東京地裁 平成25年2月12日判決(交通事故民事裁判例集46巻・第1号)

 

【死亡・後遺障害等級】

なし

 

【賠償額】

原告A陸運株式会社に194万4,477円
原告に6万9,770円

 

【事案の概要】

平成22年6月23日午前9時13分ころ、茨城県土浦市の国道6号線から国道125号線に通じる道路において、盗難の嫌疑がある建設用重機を積載した被疑車両(大型貨物自動車)が交差点手前で信号待ちのため停止し、その後方に同車両を追跡していた茨城県警のパトカー、原告車(大型貨物自動車)の順に停車していたところ、被疑車両の運転者がギアをニュートラルにし、ブレーキを解除した状態で逃走。降雨のため路面が湿潤状態であったことで、同車両が進行方向に向かって上り勾配(7.6%)となっている道路を後退してパトカーに衝突。

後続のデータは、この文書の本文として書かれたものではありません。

-- ==== Sys2Proof/Tests/Slice0.lean ====
section
/-! SUPPORT. The model's own tests. Expected results are the spec's: the worked examples and vectors of spec/95_test_vectors.md, named in each comment, and words written out from the patterns of spec/30_encoding.md R88. The last part gives, for every statement with hypotheses, states and operands that meet them. -/

namespace Sys2Proof.Tests

open Sys2Proof.Machine

/-! Helpers: parameters, a state with some registers, one step on a placed word. -/

/-- Default parameters with the range policy `mask`. -/
def maskParams : Params := { Params.default with oobPolicy := .mask }

/-- Default parameters with the stack policy `wrap`. -/
def wrapParams : Params := { Params.default with stackPolicy := .wrap }

/-- Default parameters with the sprite edge `fault`. -/
def edgeParams : Params := { Params.default with spriteEdge := .fault }

/-- Reset under `p` with the registers of `vs` set. -/
def withRegs (p : Params) (vs : List (Reg × Byte)) : State :=
  vs.foldl (fun s v => s.setReg v.1 v.2) (State.resetWith p)

/-- Default parameters, registers `vs`. -/
def regs (vs : List (Reg × Byte)) : State := withRegs Params.default vs

/-- One step with the word `w` placed where it fetches. -/
def ran (w : Nat) (s : State) : Option State :=
  match step (s.withFetchWord 16 w) with
  | .next t => some t
  | .fault _ => none
  | .refused _ => none

/-- What `f` reads after that step. -/
def after {α : Type} (w : Nat) (s : State) (f : State → α) : Option α := (ran w s).map f

/-- The fault status as the ports give it. -/
def faultOf (s : State) : Cause × Nat × Nat × Nat := (s.faultCause, s.faultPc.toNat, s.faultWord.toNat, s.faultInfo.toNat)

/-! Well-formedness: the one check (R144). -/

theorem test_subn_ill_formed_without_it :
    (Instr.subn 1 2).wellFormed { Params.default with hasSubn := false } = false ∧
    (Instr.subn 1 2).wellFormed Params.default = true ∧
    decodeWord { Params.default with hasSubn := false } 0x8127 = .error .subnAbsent := by decide

/-! Decoding: every row of R88, its word written bit by bit. -/

theorem test_decode_rows_1_to_9 :
    decodeWord Params.default 0b0000_0000_1110_0000#16 = .ok .cls ∧
    decodeWord Params.default 0b0000_0000_1110_1110#16 = .ok .ret ∧
    decodeWord Params.default 0b0001_1010_1011_1100#16 = .ok (.jp 0xABC) ∧
    decodeWord Params.default 0b0010_0011_0000_0000#16 = .ok (.call 0x300) ∧
    decodeWord Params.default 0b0011_0011_0100_0010#16 = .ok (.seImm 3 0x42) ∧
    decodeWord Params.default 0b0100_0011_0100_0010#16 = .ok (.sneImm 3 0x42) ∧
    decodeWord Params.default 0b0101_0011_0100_0000#16 = .ok (.seReg 3 4) ∧
    decodeWord Params.default 0b0110_1010_0010_1111#16 = .ok (.ldImm 10 0x2F) ∧
    decodeWord Params.default 0b0111_0101_0000_0011#16 = .ok (.addImm 5 0x03) := by decide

被疑車両に押されたパトカーが後退して原告者に衝突した交通事故である。

 

【判例要旨】

1)パトカーの被疑車両追跡行為の違法性
原告らは、パトカーが原告車に衝突したのは、パトカーがサイドブレーキをかけなかったことが理由であると主張したが、事故との間に相当因果関係は認められず、また、パトカーが被疑車両の追跡開始及び追跡継続中のいずれにおいても、赤色灯、サイレン、マイク等により被疑車両を追跡中であることを周知しなかったことは違法であるという主張においても、国家賠償法1条1項の適用上違法であるとはいえず、パトカー運転者に過失があるとは認めなかった。

 

2)障害慰謝料
原告運転者は、本事故により頚椎捻挫、腰椎捻挫の障害を負ったため、その治療費2万6520円と通院交通費1250円、障害慰謝料3万2000円、弁護士費用1万円の損害合計額6万9770円を認めた。